Sunday, August 02, 2009

Transience and Permanence...

transience: The philisophic concept of embracing impermanence.
permanence: A construct that exists externally and superiorly to all things that does not change through time.

After four days or so of pondering on the philosophical constructs of transience and permanence I discovered a wall. Not one one that separates but a porous one that binds. On one side is permanence, given all its assumptions and subjective bindings. On the other is transience, flowing and ebbing without course or definition or assumptions or restrictions.

Then I threw it away.

That is the Zen thing to do. Throw away the constructs and bindings and walls.

From the Tao Te Ching:
There is nothing in the world more soft and weak than water,
and yet for attacking things that are firm and strong there is nothing
that can take precedence of it;--for there is nothing (so effectual)
for which it can be changed.

What is more transient that water? What is more powerful than water?

Rising down I95 on my daily commute, cagers and wind and varying road conditions attempt to assail my senses. They fail. Why? I embrace transience. Why are most riders avid about their riding? Perhaps they all embrace transience yet cannot make sense of it in today's world. The motorcycle gives context to that embrace.

There is the paradox. On my bucket list are entries that include things like "own my own land," and "build a house of stone." How can one embrace transience yet desire to build something as permanent as a stone house? It seems a dicotomy.

Transience; something a short term as a turning signal blinker or unexpected gust of wind is judged by human standards. What of the transience of the bearings in a motorcycle engine? Every revolutiuon changes them. A bike may travel hundreds of thousands of miles before a bearing wears out, but that is no permanence. Even the most permanent stone home over time gives way to the primal elements.
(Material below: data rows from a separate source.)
-- ==== Sys2Proof/Machine/Control.lean ====
section
/-! DEFINITION. The control instructions (07 R156 to R162, 02 R58) and the events of meetings, collectives and bundles (01 R14
to R20, R27). -/
namespace Sys2Proof.Machine

/-- PC moved by a signed number of 4-byte units (R156). -/
def relPc (pc : DWord) (i : BitVec 32) : DWord := BitVec.ofNat 64 (wrap 64 ((pc.toNat : Int) + 4 * signed 32 i.toNat))

/-- The fault of a register target (R157): PC_ALIGN comes last (DESIGN CHOICE, log 117). -/
def targetFault (a : Nat) : Option Cause :=
  match decodeAddr a with
  | .error c => some c
  | .ok (.global, _) => if a % 4 != 0 then some .pcAlign else none
  | .ok _ => some .addrWindow

/-- What a lane of a control transfer does: goes on with a changed thread, faults, or makes an access first. -/
inductive Go
  | next (pc : DWord) (f : Thread → Thread)
  | fault (c : Cause)
  | acc (kind : AccKind) (off : Nat) (vals : List Nat)

/-- Issue a control transfer (R156, R157, R58). Lanes whose guard is false go to PC + len. -/
def runCtl (i : Instr) (h : Hdr) (srcs : List (Use × Src)) (len : Nat) (go : Thread → List Nat → Go) (s : State) : Out :=
  match s.cur with
  | none => .next s
  | some iss =>
    match s.crew? iss.crew with
    | none => .next s
    | some c =>
      let em := guardMask c iss.mask h
      match operandCheck s c iss.mask em em iss.pc srcs 255 1 false with
      | some x => .next (s.stopped iss.crew iss x)
      | none =>
        let out := boundLanes c em srcs 255 1
        let rd := fun l => readLane s c iss.mask srcs l
        let gs := (lanesOf (em &&& ~~~out)).map (fun l => (l, go (c.thread l) (rd l).vals))
        let (group, s1) := s.fresh
        let accOf := fun (l : Nat) (kind : AccKind) (off : Nat) (vals : List Nat) =>
          ({ id := group + 1 + l, group := group, serial := c.team, crew := c.id, lane := l, core := c.core, ctx := (s.teamOf c).ctx
             pc := iss.pc, ins := i, kind := kind, units := [], addr := off, foot := [], acq := false, rel := false, scope := 0
             sfmt := 0, rd := 2, dst := none, nreg := 0, vals := vals, hold := .none
             slots := if vals.isEmpty then 1 else 2, gdepth := c.gdepth, phys := false } : Acc)
        let as := gs.filterMap (fun g => match g.2 with | .acc k o v => some (accOf g.1 k o v) | _ => none)
        let plans := as.map (fun a => (a, planCall s c a))
        let misses := plans.filterMap (fun p => match p.2 with | .miss v => some v | _ => none)
        if !misses.isEmpty then .next ((misses.foldl (fun s v => s.lookup c v) s).stopped iss.crew iss (.stall .xlate))
        else if !as.isEmpty && s.slotsHeld c.team c.id + (if as.any (fun a => !a.vals.isEmpty) then 2 else 1) > Config.logSlots then .next (s.stopped iss.crew iss (.stall .struct))
        else
          let bad : List LaneFault := faultsOf out .indexBound 0
            ++ gs.filterMap (fun g => match g.2 with | .fault k => some (g.1, k, 0, 0) | _ => none)
            ++ plans.filterMap (fun p => match p.2 with | .fault k _ a => some (p.1.lane, k, 0, a) | _ => none)
          let good := plans.filterMap (fun p => match p.2 with
            | .ok q => some { p.1 with units := q.units, foot := q.foot }
            | .page va _ foot => some { p.1 with hold := .page va, foot := foot, paged := true }
            | _ => none)
          let fm := maskOf (bad.map (·.1))
          let wait := maskOf (good.map (·.lane))
          let c1 := releaseAll (iss.mask &&& ~~~out) (em &&& ~~~out) false srcs c
          let c2 := c1.modLanes (em &&& ~~~out) (fun l t =>
            match gs.find? (fun g => g.1 == l) with
            | some (_, .next _ f) => f (t.raise (readFlags (rd l)))
            | some (_, .fault _) => t.keep (rd l).vals
            | _ => t.raise (readFlags (rd l)))
          let c3 := c2.modLanes (maskOf ((plans.filter (fun p => match p.2 with | .fault _ _ _ => true | _ => false)).map (fun p => p.1.lane)))
            (fun l t => t.keep (rd l).vals)
          let c3 := c3.logLanes s c iss.mask out (fun _ => srcs)
          let c3 := if as.isEmpty || fm == 0 then c3 else c3.keepLog { pc := iss.pc, ins := i, group := group
                                                                       slots := if as.any (fun a => !a.vals.isEmpty) then 2 else 1 }
          let c4 := (c3.stall wait .call).advance (iss.mask &&& ~~~(fm ||| wait)) s.cycle (fun l t =>
            match gs.find? (fun g => g.1 == l) with
            | some (_, .next pc _) => pc
            | _ => t.pc + BitVec.ofNat 64 len)
          let s2 := ({ (s1.modCrew iss.crew (fun _ => c4)) with nextId := s1.nextId + 32, accs := s1.accs ++ good } : State).tlbHits c
            (good.flatMap (fun a => footVas a.foot))
          let pages := plans.filterMap (fun p => match p.2 with | .page va a _ => some (p.1.lane, va, a) | _ => none)
          let s3 := (if pages.isEmpty && bad.isEmpty then s2 else s2.dropFailed c).pageRecords c iss.pc pages
          if fm == 0 then .next s3 else .next (s3.stopped iss.crew iss (.trap { trapOf iss.pc bad with group := some group }))

/-- A call to a target with a return address (R58). -/
def callGo (t : Thread) (target ra : DWord) : Go :=
  if t.depth ≥ 516 then .fault .callDepth
  else if t.depth ≥ 4 then
    .acc (.push target ra) (8 * (t.depth - 4)) [((t.stack[3]?).getD 0).toNat]
  else .next target (fun t => { t with stack := ra :: t.stack, depth := t.depth + 1 })

/-- BRA (R156). -/
def execBra (f : F96I) (s : State) : Out := runCtl (.bra f) f.h [] 12 (fun t _ => .next (relPc t.pc f.imm) id) s
/-- CALL (R58, R156). -/
def execCall (f : F96I) (s : State) : Out := runCtl (.call f) f.h [] 12 (fun t _ => callGo t (relPc t.pc f.imm) (t.pc + 12)) s
/-- JMP (R156, R157). -/
def execJmp (f : F64) (s : State) : Out :=
  runCtl (.jmp f) f.h [(.w64, f.s1)] 8 (fun _ v => match targetFault (val v 0) with
    | some c => .fault c
    | none => .next (BitVec.ofNat 64 (val v 0)) id) s
/-- CALLX (R58, R157). The target is judged before the depth (DESIGN CHOICE, log 82). -/
def execCallx (f : F64) (s : State) : Out :=
  runCtl (.callx f) f.h [(.w64, f.s1)] 8 (fun t v => match targetFault (val v 0) with
    | some c => .fault c
    | none => callGo t (BitVec.ofNat 64 (val v 0)) (t.pc + 8)) s
/-- RET (R58, R157). -/
def execRet (f : F64) (s : State) : Out :=
  runCtl (.ret f) f.h [] 8 (fun t _ =>
    let ra := t.stack.head?.getD 0
    if t.depth == 0 then .fault .retEmpty
    else if ra.toNat % 4 != 0 then .fault .pcAlign
    else if t.depth ≥ 5 then .acc .pop (8 * (t.depth - 5)) []
    else .next ra (fun t => { t with stack := t.stack.drop 1, depth := t.depth - 1 })) s
/-- NOP (R156). -/
def execNop (f : F64) (s : State) : Out := runCtl (.nop f) f.h [] 8 (fun t _ => .next (t.pc + 8) id) s

/-- MEET (R158): what it writes counts toward meetings from the next cycle, which begins by clearing `mrOld`. -/
def execMeet (f : F96I) (s : State) : Out :=
  runCtl (.meet f) f.h [] 12 (fun t _ => .next (t.pc + 12) (fun t =>
    let t := { t with mrOld := some (t.mrOld.getD (t.mrv, t.mrm)) }
    if bit f.mod.toNat 0 then { t with mrv := false } else { t with mrv := true, mrm := relPc t.pc f.imm })) s

/-- A pad word moves the PC on by 4 and takes no issue slot (R126). -/
def execPadWord (s : State) : Out :=
  match s.cur with
  | none => .next s
  | some iss => .next (s.modCrew iss.crew (fun c =>
      (c.modLanes iss.mask (fun _ t => { t with pc := t.pc + 4, relog := none })).rebundle iss.mask))

/-- EXIT (R159): GATE_EXIT inside a gate call. -/
def execExit (f : F64) (s : State) : Out :=
  match s.cur with
  | none => .next s
  | some iss =>
    match s.crew? iss.crew with
    | none => .next s
    | some c =>
      let em := guardMask c iss.mask f.h
      if em != 0 && c.gdepth ≥ 1 then .next (s.takeFault iss.crew { cause := .gateExit, lmask := em, pc := iss.pc })
      else
        let live := c.live &&& ~~~em
        let s := if live == 0 then s.dropClaim (s.teamOf c).ctx c else s
        .next (s.modCrew iss.crew (fun c =>
          { (c.exitLanes em).advance (iss.mask &&& ~~~em) s.cycle (fun _ t => t.pc + 8) with
            claim := if live == 0 then none else c.claim }))

/-- Issue TRAP or BKPT (R162). A lane outside its window takes INDEX_BOUND and stays at the instruction; the others stand at PC + 8 and take
the trap, in the same record (R323, R331; log 81). `halts` makes a precise stop of the scheduler of what they take (R348). With the guard false
in every lane nothing is released either (R162). -/
def runTrap (f : F64) (halts : State → Crew → Bool) (cause : Cause) (s : State) : Out :=
  match s.cur with
  | none => .next s
  | some iss =>
    match s.crew? iss.crew with
    | none => .next s
    | some c =>
      let em := guardMask c iss.mask f.h
      let srcs : List (Use × Src) := [(.w32, f.s1)]
      match operandCheck s c iss.mask em em iss.pc srcs 255 1 false with
      | some x => .next (s.stopped iss.crew iss x)
      | none =>
        let out := boundLanes c em srcs 255 1
        let go := em &&& ~~~out
        let rd := fun l => readLane s c iss.mask srcs l
        let c0 := if em == 0 then c else releaseAll (iss.mask &&& ~~~out) go false srcs c
        let c1 := c0.modLanes go (fun l t => t.raise (readFlags (rd l)))
        let s1 := s.modCrew iss.crew (fun _ =>
          (c1.advance (iss.mask &&& ~~~out) s.cycle (fun _ t => t.pc + 8)).logLanes s c iss.mask out (fun _ => srcs))
        let s2 := if go != 0 && halts s c then s1.stopSched c.core c.sched 2 else s1
        let fs := faultsOf out .indexBound 0 ++ (if halts s c then [] else faultsOf go cause 0)
        let t := trapOf iss.pc fs
        let info := match lanesOf go with | l :: _ => val (rd l).vals 0 % 65536 | [] => 0
        if fs.isEmpty then .next s2
        else .next (s2.takeFault iss.crew { t with info := if t.cause == cause then info else 0 })

/-- TRAP (R162). -/
def execTrap (f : F64) (s : State) : Out := runTrap f (fun _ _ => false) .userTrap s

/-- Whether a debugger is attached to the region of a crew (R348). -/
def State.attached (s : State) (c : Crew) : Bool :=
  let d := s.debugOf c.core
  d.attEn && d.attCtx == (s.teamOf c).ctx

/-- BKPT (R162): a precise stop of the scheduler when a debugger is attached, else a fault as TRAP's. -/
def execBkpt (f : F64) (s : State) : Out :=
  runTrap f State.attached .breakpoint s

/-! ### Events -/

/-- REGROUP_BOUNDARY: at a multiple of 8 cycles every READY thread of a crew joins those at its PC (R14). -/
def Crew.regroup (c : Crew) : Crew := c.rebundle (c.lanesWhere (fun t => t.st == .ready))

def execRegroupBoundary (s : State) : Out :=
  if s.cycle % 8 == 0 then .next { s with crews := s.crews.map Crew.regroup, regrouped := true } else .next s

/-- The hold limit of R17 in cycles. A limit in ticks is counted as 10 cycles a tick from the arrival: R17 does not say how it falls on
the edges of the reference clock (DESIGN CHOICE, log 79). -/
def holdLimit (cfg : Word) : Nat :=
  let h := field cfg.toNat 0 16
  Nat.max 64 (if bit cfg.toNat 16 then 10 * h else h)

/-- Release the threads held at an address, as one bundle (R16, R18). -/
def Crew.releaseHeld (c : Crew) (m : DWord) (fl : Nat) : Crew :=
  let mask := c.lanesWhere (fun t => t.st == .held && t.pc == m)
  let c := c.modLanes mask (fun _ t => { t.raise fl with mrv := false })
  { (c.wake mask) with holds := c.holds.filter (fun h => h.1 != m) }

/-- HOLD_LIMIT_EXPIRY (R18). -/
def execHoldLimitExpiry (team crew : Nat) (m : DWord) (s : State) : Out :=
  match s.crewAt team crew with
  | none => .next s
  | some k =>
    match s.crew? k with
    | none => .next s
    | some c =>
      if c.holds.any (fun h => h.1 == m && decide (h.2 ≥ holdLimit (s.teamOf c).holdcfg)) then
        .next (s.modCrew k (fun c => c.releaseHeld m flHOLDX))
      else .next s

/-- CONVERGE_TIMEOUT: ILL_CONVERGE sub-cause 3 (R20). The count starts again when the crew is resumed (log 14). -/
def execConvergeTimeout (team crew : Nat) (s : State) : Out :=
  match s.crewAt team crew with
  | none => .next s
  | some k =>
    match s.crew? k with
    | none => .next s
    | some c =>
      match c.coll.find? (fun x => decide (x.2 ≥ holdLimit (s.teamOf c).holdcfg)) with
      | some (p, _) =>
        .next ((s.modCrew k (fun c => { c with coll := c.coll.map (fun x => if x.1 == p then (p, 0) else x) })).takeFault k
          { cause := .illConverge, sub := 3, lmask := c.lanesWhere (fun t => t.st == .cheld && t.pc == p), pc := p })
      | none => .next s

/-- Whether a copy still to be completed writes into a team's scratchpad (R27). -/
def Copy.into (c : Copy) (serial : Nat) : Bool := c.targets.contains serial || c.recvs.any (fun r => r.serial == serial)

/-- SCRATCH_RELEASE: an ended team's scratchpad is released when every copy into it has completed (R27). -/
def execScratchRelease (team : Nat) (s : State) : Out :=
  match s.findTeam team with
  | none => .next s
  | some t =>
    if t.ended && !s.copies.any (fun c => c.into team) then .next (s.modTeam team (fun t => { t with released := true, scr := [] }))
    else .next s

end Sys2Proof.Machine
end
To embrace transience is to understand permanence; what it is and what it isn't.

Ride safe on those roads of transient existance, all.

3 comments:

mq01 said...

such timing... as i grow and contemplate moments in time and how each and every thing is relative, as i add more and more distance and miles to the experiences shared between my bike and i, its amazing how something will happen waking me to the fact that no two things are same.

that wall, i enjoyed thinking of it in this manner. could it be we create the wall?!?...

RazorsEdge2112 said...

Hi mq!

Yes, I think we create that wall. Maybe it is a basis of context between permanence and transience. Honestly, IMHO, the only objective permanence is transience. When us humans start throwing subjective restrictions onto a transient existence we create the appearance of permanence. Maybe that is the wall.

IMHO, that's not a bad thing.

Thanks for your thoughts, my friend.

mq01 said...

i hope you dont mind i continued on the thought and context of walls...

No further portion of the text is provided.